[Dataset entries]
━━━━━━

theorem FloorWork.modSeat (w : FloorWork P) {s : Seat} {f : SeatRec → SeatRec} (e : ∀ r, (f r).unlit = r.unlit) (h : P p) :
    P (p.modSeat s f) := by
  refine w p _ ?_ h
  unfold Part.floorFrame
  rw [Part.modSeat_seats, map_updateAt e]
  rfl

theorem FloorWork.modChain (w : FloorWork P) {c : Chain} {f : ChainCtl → ChainCtl} (e : ∀ k, (f k).unlisted = k.unlisted)
    (h : P p) : P (p.modChain c f) := by
  refine w p _ ?_ h
  cases c <;> simp only [Part.floorFrame, Part.modChain, e]

theorem FloorWork.modFloor (w : FloorWork P) {f : Floor → Floor} (e : (f p.floor).preset = p.floor.preset) (h : P p) :
    P (p.modFloor f) := by
  refine w p _ ?_ h
  simp only [Part.floorFrame, Part.modFloor, e]

/-- A mixer without the records that follow the speaker list. -/
def Mixer.unheard (m : Mixer) : Mixer :=
  { m with channels := [], holder := none, ducks := [], loud := [], changes := 0, closed := [] }

theorem FloorWork.modMixer (w : FloorWork P) {f : Mixer → Mixer} (e : (f p.mixer).unheard = p.mixer.unheard) (h : P p) :
    P (p.modMixer f) := by
  refine w p _ ?_ h
  have k : (f p.mixer).unheard = p.mixer.unheard := e
  unfold Mixer.unheard at k
  unfold Part.floorFrame
  rw [Part.modMixer_mixer, k]
  rfl

/-- A camera director without what follows the speaker list. -/
def Director.unaimed (d : Director) : Director :=
  { d with active := none, candidate := none, hold := 0, idle := 0, follow := .wide, aimed := none }

theorem FloorWork.modDirector (w : FloorWork P) {f : Director → Director} (e : (f p.director).unaimed = p.director.unaimed)
    (h : P p) : P (p.modDirector f) := by
  refine w p _ ?_ h
  unfold Director.unaimed at e
  unfold Part.floorFrame
  rw [Part.modDirector_director, e]
  rfl

/-- A screen router without its shares and its screens' sources. -/
def Screens.unshown (v : Screens) : Screens :=
  { v with
    screens := v.screens.map fun s => { s with source := .blank }
    slot1 := none, slot2 := none, older := none, grace1 := none, grace2 := none
    queue := [], follow := .wide, active := none }

theorem FloorWork.modScreens (w : FloorWork P) {f : Screens → Screens} (e : (f p.screens).unshown = p.screens.unshown)
    (h : P p) : P (p.modScreens f) := by
  refine w p _ ?_ h
  unfold Screens.unshown at e
  unfold Part.floorFrame
  rw [Part.modScreens_screens, e]
  rfl

/-! ### Exchange lists and the screen link queue -/

theorem ChainCtl.keep_unlisted (s : Seat) (payload : Payload) (c : ChainCtl) : (c.keep s payload).unlisted = c.unlisted := by
  unfold ChainCtl.keep
  split <;> rfl

theorem ChainCtl.staleRefreshWith_unlisted (n : Nat) (c : ChainCtl) : (c.staleRefreshWith n).unlisted = c.unlisted := by
  induction n generalizing c with
  | zero => rfl
  | succ n ih =>
    unfold ChainCtl.staleRefreshWith
    (repeat' split)
    · rfl
    · rw [ih, ChainCtl.keep_unlisted]; rfl
    · rfl

theorem ChainCtl.markStale_unlisted (s : Seat) (c : ChainCtl) : (c.markStale s).unlisted = c.unlisted := by
  unfold ChainCtl.markStale ChainCtl.staleRefresh
  split
  · rfl
  · rw [ChainCtl.staleRefreshWith_unlisted]; rfl

theorem ChainCtl.queueItem_unlisted (s : Seat) (payload : Payload) (c : ChainCtl) :
    (c.queueItem s payload).unlisted = c.unlisted := by
  unfold ChainCtl.queueItem
  dsimp only
  (repeat' split)
  · exact (ChainCtl.keep_unlisted s payload c)
  · exact (ChainCtl.keep_unlisted s payload c)
  · rw [ChainCtl.keep_unlisted, ChainCtl.markStale_unlisted]; rfl
  · exact ChainCtl.markStale_unlisted s c

theorem FloorWork.queueItem (w : FloorWork P) {s : Seat} {payload : Payload} (h : P p) : P (p.queueItem s payload) :=
  w.modChain (ChainCtl.queueItem_unlisted s payload) h

theorem FloorWork.queueIfPresent (w : FloorWork P) {s : Seat} {payload : Payload} (h : P p) :
    P (p.queueIfPresent s payload) := by
  unfold Part.queueIfPresent
  split
  · exact w.queueItem h
  · exact h

theorem FloorWork.placeRecord (w : FloorWork P) {r : LinkRecord} (h : P p) : P (p.placeRecord r) := w.modScreens rfl h

/-! ### The other blocks -/

theorem FloorWork.deriveRing (w : FloorWork P) {s : Seat} (h : P p) : P (p.deriveRing s) := by
  unfold Part.deriveRing
  dsimp only
  split
  · exact h
  · exact w.queueIfPresent (w.modSeat (fun _ => rfl) h)

theorem FloorWork.derivePlate (w : FloorWork P) {s : Seat} (h : P p) : P (p.derivePlate s) := by
  have stored (name status : Text) : P (p.modSeat s fun r => { r with nameLine := name, statusLine := status }) :=
    w.modSeat (fun _ => rfl) h
  unfold Part.derivePlate
  dsimp only
  (repeat' split)
  · exact h
  · exact w.queueIfPresent (stored _ _)
  · exact stored _ _

theorem FloorWork.derive (w : FloorWork P) {s : Seat} (h : P p) : P (p.derive s) := by
  unfold Part.derive
  exact w.derivePlate (w.deriveRing h)

theorem FloorWork.deriveSeats (w : FloorWork P) {seats : List Seat} (h : P p) : P (p.deriveSeats seats) := by
  unfold Part.deriveSeats
  exact w.foldl (fun _ _ k => w.derive k) _ h

theorem FloorWork.deriveQueued (w : FloorWork P) (h : P p) : P p.deriveQueued := by
  unfold Part.deriveQueued
  exact w.deriveSeats h

theorem FloorWork.recountSeat (w : FloorWork P) {s : Seat} (h : P p) : P (p.recountSeat s) := by
  have counted : P (p.modMixer fun m => { m with ducks := updateAt (fun _ => m.duckCount s) m.ducks s.val }) := w.modMixer rfl h
  unfold Part.recountSeat
  dsimp only
  split
  · exact counted
  · exact w.queueIfPresent (w.modMixer rfl counted)

theorem FloorWork.recountChain (w : FloorWork P) {c : Chain} (h : P p) : P (p.recountChain c) := by
  unfold Part.recountChain
  exact w.foldl (fun _ _ k => w.recountSeat k) _ h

━━━━━━

WORK INSTRUCTIONS
Copy out each line of the entries above that holds "none".

RESULT OF THE TASK
  { m with channels := [], holder := none, ducks := [], loud := [], changes := 0, closed := [] }
  { d with active := none, candidate := none, hold := 0, idle := 0, follow := .wide, aimed := none }
    slot1 := none, slot2 := none, older := none, grace1 := none, grace2 := none
    queue := [], follow := .wide, active := none }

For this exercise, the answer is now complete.